• WHAT THE TASK REQUIRES
Report back each line of the records that contains the string "evictStream".

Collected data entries

/-! advanceTo moves the clock, and the shares of the tokens in the time passed (R313). -/

@[simp] theorem advanceTo_pending (s : State) (t : Nat) : (advanceTo s t).pending = s.pending := by unfold advanceTo; split <;> rfl
@[simp] theorem advanceTo_fresh (s : State) (t : Nat) : (advanceTo s t).fresh = s.fresh := by unfold advanceTo; split <;> rfl
@[simp] theorem advanceTo_fixed (s : State) (t : Nat) : (advanceTo s t).fixed = s.fixed := by unfold advanceTo; split <;> rfl
@[simp] theorem advanceTo_hub (s : State) (t : Nat) : (advanceTo s t).hub = s.hub := by unfold advanceTo; split <;> rfl
@[simp] theorem advanceTo_pwr (s : State) (t : Nat) : (advanceTo s t).pwr = s.pwr := by unfold advanceTo; split <;> rfl
@[simp] theorem advanceTo_que (s : State) (t : Nat) : (advanceTo s t).que = s.que := by unfold advanceTo; split <;> rfl
@[simp] theorem advanceTo_prg (s : State) (t : Nat) : (advanceTo s t).prg = s.prg := by unfold advanceTo; split <;> rfl
@[simp] theorem advanceTo_long (s : State) (t : Nat) : (advanceTo s t).long = s.long := by unfold advanceTo; split <;> rfl
@[simp] theorem advanceTo_waitCmds (s : State) (t : Nat) : (advanceTo s t).waitCmds = s.waitCmds := by unfold advanceTo; split <;> rfl
@[simp] theorem advanceTo_waitState (s : State) (t : Nat) : (advanceTo s t).waitState = s.waitState := by unfold advanceTo; split <;> rfl
@[simp] theorem advanceTo_evt (s : State) (t : Nat) : (advanceTo s t).evt = s.evt := by unfold advanceTo; split <;> rfl
@[simp] theorem advanceTo_bay (s : State) (t : Nat) : (advanceTo s t).bay = s.bay := by unfold advanceTo; split <;> rfl
@[simp] theorem advanceTo_jnl (s : State) (t : Nat) : (advanceTo s t).jnl = s.jnl := by unfold advanceTo; split <;> rfl
@[simp] theorem advanceTo_cfg (s : State) (t : Nat) : (advanceTo s t).cfg = s.cfg := by unfold advanceTo; split <;> rfl
@[simp] theorem advanceTo_thm (s : State) (t : Nat) : (advanceTo s t).thm = s.thm := by unfold advanceTo; split <;> rfl
@[simp] theorem advanceTo_mmu (s : State) (t : Nat) : (advanceTo s t).mmu = s.mmu := by unfold advanceTo; split <;> rfl
@[simp] theorem advanceTo_dram (s : State) (t : Nat) : (advanceTo s t).dram = s.dram := by unfold advanceTo; split <;> rfl
@[simp] theorem advanceTo_poison (s : State) (t : Nat) : (advanceTo s t).poison = s.poison := by unfold advanceTo; split <;> rfl
@[simp] theorem advanceTo_hostMem (s : State) (t : Nat) : (advanceTo s t).hostMem = s.hostMem := by unfold advanceTo; split <;> rfl
@[simp] theorem advanceTo_streams (s : State) (t : Nat) : (advanceTo s t).streams = s.streams := by unfold advanceTo; split <;> rfl
@[simp] theorem advanceTo_mesh (s : State) (t : Nat) : (advanceTo s t).mesh = s.mesh := by unfold advanceTo; split <;> rfl
@[simp] theorem advanceTo_passed (s : State) (t : Nat) : (advanceTo s t).passed = s.passed := by unfold advanceTo; split <;> rfl
@[simp] theorem advanceTo_starvedArb (s : State) (t : Nat) : (advanceTo s t).starvedArb = s.starvedArb := by unfold advanceTo; split <;> rfl
@[simp] theorem advanceTo_ports (s : State) (t : Nat) : (advanceTo s t).ports = s.ports := by unfold advanceTo; split <;> rfl
@[simp] theorem advanceTo_cas (s : State) (t : Nat) : (advanceTo s t).cas = s.cas := by unfold advanceTo; split <;> rfl
@[simp] theorem advanceTo_las (s : State) (t : Nat) : (advanceTo s t).las = s.las := by unfold advanceTo; split <;> rfl
@[simp] theorem advanceTo_sec (s : State) (t : Nat) : (advanceTo s t).sec = s.sec := by unfold advanceTo; split <;> rfl
@[simp] theorem advanceTo_boot (s : State) (t : Nat) : (advanceTo s t).boot = s.boot := by unfold advanceTo; split <;> rfl
@[simp] theorem advanceTo_tap (s : State) (t : Nat) : (advanceTo s t).tap = s.tap := by unfold advanceTo; split <;> rfl
theorem advanceTo_cores (s : State) (t : Nat) : (advanceTo s t).cores = if now s < t then (shareTimes s (t - now s)).cores else s.cores := by unfold advanceTo; split <;> rfl

/-! Registers of the executing context. -/

@[simp] theorem getCtx_setCtx (k : Core) (x : Ctx) : getCtx (setCtx k x) = x := by
  unfold getCtx setCtx
  by_cases h : k.cur = 0
  · rw [if_pos h, if_pos h]
  · rw [if_neg h, if_neg h]

theorem getReg_setReg (k : Core) (rd r : RegId) (v : Word) : getReg (setReg k rd v) r = if r = rd then v else getReg k r := by
  unfold getReg setReg
  rw [getCtx_setCtx]
  by_cases h : r = rd
  · subst h
    rw [if_pos rfl]
    exact Vector.getElem_set_self _
  · have hn : rd.toNat ≠ r.toNat := fun e => h (BitVec.eq_of_toNat_eq e.symm)
    rw [if_neg h]
    exact Vector.getElem_set_ne rd.isLt r.isLt hn

@[simp] theorem getReg_setPc (k : Core) (p : BitVec 12) (r : RegId) : getReg (setPc k p) r = getReg k r := by
  simp [getReg, setPc]

@[simp] theorem getReg_nextPc (k : Core) (r : RegId) : getReg (nextPc k) r = getReg k r := getReg_setPc _ _ _

@[simp] theorem getReg_unstall (k : Core) (r : RegId) : getReg (unstall k) r = getReg k r := rfl
@[simp] theorem getCtx_unstall (k : Core) : getCtx (unstall k) = getCtx k := rfl

@[simp] theorem pc_setPc (k : Core) (p : BitVec 12) : (getCtx (setPc k p)).pc = p := by simp [setPc]
@[simp] theorem pc_setReg (k : Core) (rd : RegId) (v : Word) : (getCtx (setReg k rd v)).pc = (getCtx k).pc := by simp [setReg]
@[simp] theorem pc_nextPc (k : Core) : (getCtx (nextPc k)).pc = (getCtx k).pc + 1 := by simp [nextPc]
@[simp] theorem sumw_setReg (k : Core) (rd : RegId) (v : Word) : (getCtx (setReg k rd v)).sumw = (getCtx k).sumw := by simp [setReg]
@[simp] theorem sumw_setPc (k : Core) (p : BitVec 12) : (getCtx (setPc k p)).sumw = (getCtx k).sumw := by simp [setPc]
@[simp] theorem sumw_nextPc (k : Core) : (getCtx (nextPc k)).sumw = (getCtx k).sumw := by simp [nextPc]

/-! The rest of a core when its executing context changes. -/

@[simp] theorem setCtx_cur (k : Core) (x : Ctx) : (setCtx k x).cur = k.cur := by unfold setCtx; split <;> rfl
@[simp] theorem setCtx_bank (k : Core) (x : Ctx) : (setCtx k x).bank = k.bank := by unfold setCtx; split <;> rfl
@[simp] theorem setCtx_otherLoaded (k : Core) (x : Ctx) : (setCtx k x).otherLoaded = k.otherLoaded := by unfold setCtx; split <;> rfl
@[simp] theorem setCtx_leaving (k : Core) (x : Ctx) : (setCtx k x).leaving = k.leaving := by unfold setCtx; split <;> rfl
@[simp] theorem setCtx_prog0 (k : Core) (x : Ctx) : (setCtx k x).prog0 = k.prog0 := by unfold setCtx; split <;> rfl
@[simp] theorem setCtx_prog1 (k : Core) (x : Ctx) : (setCtx k x).prog1 = k.prog1 := by unfold setCtx; split <;> rfl
@[simp] theorem setCtx_sp (k : Core) (x : Ctx) : (setCtx k x).sp = k.sp := by unfold setCtx; split <;> rfl
@[simp] theorem setCtx_tags (k : Core) (x : Ctx) : (setCtx k x).tags = k.tags := by unfold setCtx; split <;> rfl
@[simp] theorem setCtx_spPoison (k : Core) (x : Ctx) : (setCtx k x).spPoison = k.spPoison := by unfold setCtx; split <;> rfl
@[simp] theorem setCtx_pwr (k : Core) (x : Ctx) : (setCtx k x).pwr = k.pwr := by unfold setCtx; split <;> rfl
@[simp] theorem setCtx_usable (k : Core) (x : Ctx) : (setCtx k x).usable = k.usable := by unfold setCtx; split <;> rfl
@[simp] theorem setCtx_zeroing (k : Core) (x : Ctx) : (setCtx k x).zeroing = k.zeroing := by unfold setCtx; split <;> rfl
@[simp] theorem setCtx_preloadFrom (k : Core) (x : Ctx) : (setCtx k x).preloadFrom = k.preloadFrom := by unfold setCtx; split <;> rfl
@[simp] theorem setCtx_starved (k : Core) (x : Ctx) : (setCtx k x).starved = k.starved := by unfold setCtx; split <;> rfl
@[simp] theorem setCtx_rings (k : Core) (x : Ctx) : (setCtx k x).rings = k.rings := by unfold setCtx; split <;> rfl
@[simp] theorem setCtx_sb (k : Core) (x : Ctx) : (setCtx k x).sb = k.sb := by unfold setCtx; split <;> rfl
@[simp] theorem setCtx_ops (k : Core) (x : Ctx) : (setCtx k x).ops = k.ops := by unfold setCtx; split <;> rfl
@[simp] theorem setCtx_reqs (k : Core) (x : Ctx) : (setCtx k x).reqs = k.reqs := by unfold setCtx; split <;> rfl
@[simp] theorem setCtx_grantsOut (k : Core) (x : Ctx) : (setCtx k x).grantsOut = k.grantsOut := by unfold setCtx; split <;> rfl
@[simp] theorem setCtx_grantsIn (k : Core) (x : Ctx) : (setCtx k x).grantsIn = k.grantsIn := by unfold setCtx; split <;> rfl
@[simp] theorem setCtx_tokens (k : Core) (x : Ctx) : (setCtx k x).tokens = k.tokens := by unfold setCtx; split <;> rfl
@[simp] theorem setCtx_taken (k : Core) (x : Ctx) : (setCtx k x).taken = k.taken := by unfold setCtx; split <;> rfl
@[simp] theorem setCtx_stalls (k : Core) (x : Ctx) : (setCtx k x).stalls = k.stalls := by unfold setCtx; split <;> rfl
@[simp] theorem setCtx_hazard (k : Core) (x : Ctx) : (setCtx k x).hazard = k.hazard := by unfold setCtx; split <;> rfl
@[simp] theorem setCtx_copyStalls (k : Core) (x : Ctx) : (setCtx k x).copyStalls = k.copyStalls := by unfold setCtx; split <;> rfl
@[simp] theorem setCtx_copyHazard (k : Core) (x : Ctx) : (setCtx k x).copyHazard = k.copyHazard := by unfold setCtx; split <;> rfl
@[simp] theorem setCtx_doneCount (k : Core) (x : Ctx) : (setCtx k x).doneCount = k.doneCount := by unfold setCtx; split <;> rfl
@[simp] theorem setCtx_timeHi (k : Core) (x : Ctx) : (setCtx k x).timeHi = k.timeHi := by unfold setCtx; split <;> rfl
@[simp] theorem setCtx_waiting (k : Core) (x : Ctx) : (setCtx k x).waiting = k.waiting := by unfold setCtx; split <;> rfl
@[simp] theorem setCtx_waitingFree (k : Core) (x : Ctx) : (setCtx k x).waitingFree = k.waitingFree := by unfold setCtx; split <;> rfl
@[simp] theorem setCtx_me (k : Core) (x : Ctx) : (setCtx k x).me = k.me := by unfold setCtx; split <;> rfl
@[simp] theorem setCtx_gated (k : Core) (x : Ctx) : (setCtx k x).gated = k.gated := by unfold setCtx; split <;> rfl
@[simp] theorem setCtx_group0 (k : Core) (x : Ctx) : (setCtx k x).group0 = k.group0 := by unfold setCtx; split <;> rfl
@[simp] theorem setCtx_groupPos0 (k : Core) (x : Ctx) : (setCtx k x).groupPos0 = k.groupPos0 := by unfold setCtx; split <;> rfl
@[simp] theorem setCtx_group1 (k : Core) (x : Ctx) : (setCtx k x).group1 = k.group1 := by unfold setCtx; split <;> rfl
@[simp] theorem setCtx_groupPos1 (k : Core) (x : Ctx) : (setCtx k x).groupPos1 = k.groupPos1 := by unfold setCtx; split <;> rfl
@[simp] theorem setCtx_compat (k : Core) (x : Ctx) : (setCtx k x).compat = k.compat := by unfold setCtx; split <;> rfl
@[simp] theorem setCtx_expressCut (k : Core) (x : Ctx) : (setCtx k x).expressCut = k.expressCut := by unfold setCtx; split <;> rfl
@[simp] theorem setCtx_issued (k : Core) (x : Ctx) : (setCtx k x).issued = k.issued := by unfold setCtx; split <;> rfl
@[simp] theorem setCtx_computed (k : Core) (x : Ctx) : (setCtx k x).computed = k.computed := by unfold setCtx; split <;> rfl
@[simp] theorem setCtx_flushHalt (k : Core) (x : Ctx) : (setCtx k x).flushHalt = k.flushHalt := by unfold setCtx; split <;> rfl
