/-- R198: a blank page goes to a blank host slot: all that changes is its descriptor, written when the copy begins and when it ends. -/
theorem evictPage_blank {top n slot : Nat} {r : KvRef} {s s1 : State} {d : PageDesc} (hd : descOf s r.g r.p n = d)
    (hs1 : putDesc r.g r.p n { d with moving := true } s = s1) (h : Blank top s1) (hdata : r.p.dataBase + 65536 * d.addr + 65536 ≤ top)
    (hscale : r.p.scaleBase + 4096 * d.addr + 4096 ≤ top) (hdst : r.h.evict + 69632 * slot + 69632 ≤ top)
    (halign : r.h.evict % 64 = 0) :
    evictPage r n slot s = (putDesc r.g r.p n { d with host := true, addr := slot } s1, none) := by
  have hpage := h.copyUnits_eq (src := r.p.dataBase + 65536 * d.addr) (dst := r.h.evict + 69632 * slot) (n := 1024) (by omega) (by omega)
    (by omega) 1024 0 (by omega)
  have hscales := h.copyUnits_eq (src := r.p.scaleBase + 4096 * d.addr) (dst := r.h.evict + 69632 * slot + 65536) (n := 64) (by omega)
    (by omega) (by omega) 64 0 (by omega)
  -- The two copies stand under names of their own, so that no check of this proof runs their units.
  obtain ⟨copyPage, hcopyPage⟩ : ∃ f, copyUnits (dramUnit (r.p.dataBase + 65536 * d.addr)) (r.h.evict + 69632 * slot) 1024 0 = f :=
    ⟨_, rfl⟩
  obtain ⟨copyScales, hcopyScales⟩ :
      ∃ f, copyUnits (dramUnit (r.p.scaleBase + 4096 * d.addr)) (r.h.evict + 69632 * slot + 65536) 64 0 = f := ⟨_, rfl⟩
  rw [hcopyPage] at hpage
  rw [hcopyScales] at hscales
  unfold evictPage
  dsimp only
  rw [hd, hs1, hcopyPage, hcopyScales]
  simp only [hpage, hscales]

end Sys2Proof.Laws
end

section
/-! The statement on the KV commands. -/

namespace Sys2Proof.Proofs

open Sys2Proof.Machine Sys2Proof.Claims Sys2Proof.Laws

/-- KV_EVICT of one page of stream 0, to host slot 0. -/
def evictCmd : HostCmd := { queue := 0, words := [0x28, 0, 0, 0, 0, 1, 0, 0, 0, 0, 0, 0, 0, 0, 0, 0] }

/-- A KV pool of two frames, with its descriptors at 0x50000. -/
def evictPool : ImgPool :=
  { ImgPool.init with kv := true, dataBase := 0x20000, frames := 2, frameBytes := 65536, scaleBase := 0x30000, descOffset := 0x30000 }

def evictImage : Image := { Image.init with pools := [evictPool] }

/-- An IDLE stream with its KV table at 0x40000 and one page flushed. -/
def evictStream : Stream := { Stream.init with state := .idle, r.kvTable := 0x40000, d.kvFlushed := [(0, 1)], d.kvPages := true }

/-- A table of one layer and head, and a descriptor of page 0 in frame 1 that lists the low byte of its frame number twice. -/
def twiceListed : Memory :=
  memWrite [] 0x40000 ([0x4B565442, 0x101, 8].flatMap (leBytes 4)) ++ [(0x50000, 1), (0x50004, 1), (0x50004, 1)]

/-- A device whose DRAM is not in canonical form. -/
def evicting : State :=
  setStream { State.reset with hub.ready := true, hub.cd := 1, cfg.cur := some evictImage, dram := twiceListed } 0 evictStream

/-- What the command works on there. -/
def evictRef : KvRef :=
  { t := 0x40000
    h := { magic := 0x4B565442, layers := 1, heads := 1, i8 := false, cap := 8, pool := 0, length := 0, firstPos := 0, evict := 0 }
    g := evictImage, p := evictPool, a := 0, hd := 0 }

/-- The state in which the command moves its pages. -/
def evictStarted : State := setTotal 0 (cmdW evictCmd 5).toNat (started 0 evictCmd evicting)

/-- The state in which the copy of page 0 begins. -/
def evictCopying : State :=
  putDesc evictImage evictPool 0 { descOf evictStarted evictImage evictPool 0 with moving := true } evictStarted

theorem evicting_mayStart : MayStart evictCmd [] 0 evicting := by
  unfold MayStart
  decide +kernel

theorem evicting_ref : kvRef (started 0 evictCmd evicting) evictCmd = some evictRef := rfl

theorem evicting_moves : kvMoves (started 0 evictCmd evicting) evictCmd evictRef true = [(0, 0)] := by decide +kernel

theorem evicting_slot_free : slotNamed (started 0 evictCmd evicting) evictRef 0 = false := by decide +kernel

theorem evictCopying_blank : Blank 0x40000 evictCopying := ⟨by decide +kernel, by decide +kernel, by decide +kernel, by decide +kernel⟩

/-- The eviction succeeds. -/
theorem evicting_evicts : evictPage evictRef 0 0 evictStarted =
    (putDesc evictImage evictPool 0 { descOf evictStarted evictImage evictPool 0 with host := true, addr := 0 } evictCopying, none) :=
  evictPage_blank (r := evictRef) rfl rfl evictCopying_blank (by decide +kernel) (by decide +kernel) (by decide +kernel) (by decide +kernel)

• RESULT FOR THIS EXERCISE
def evictStream : Stream := { Stream.init with state := .idle, r.kvTable := 0x40000, d.kvFlushed := [(0, 1)], d.kvPages := true }
  setStream { State.reset with hub.ready := true, hub.cd := 1, cfg.cur := some evictImage, dram := twiceListed } 0 evictStream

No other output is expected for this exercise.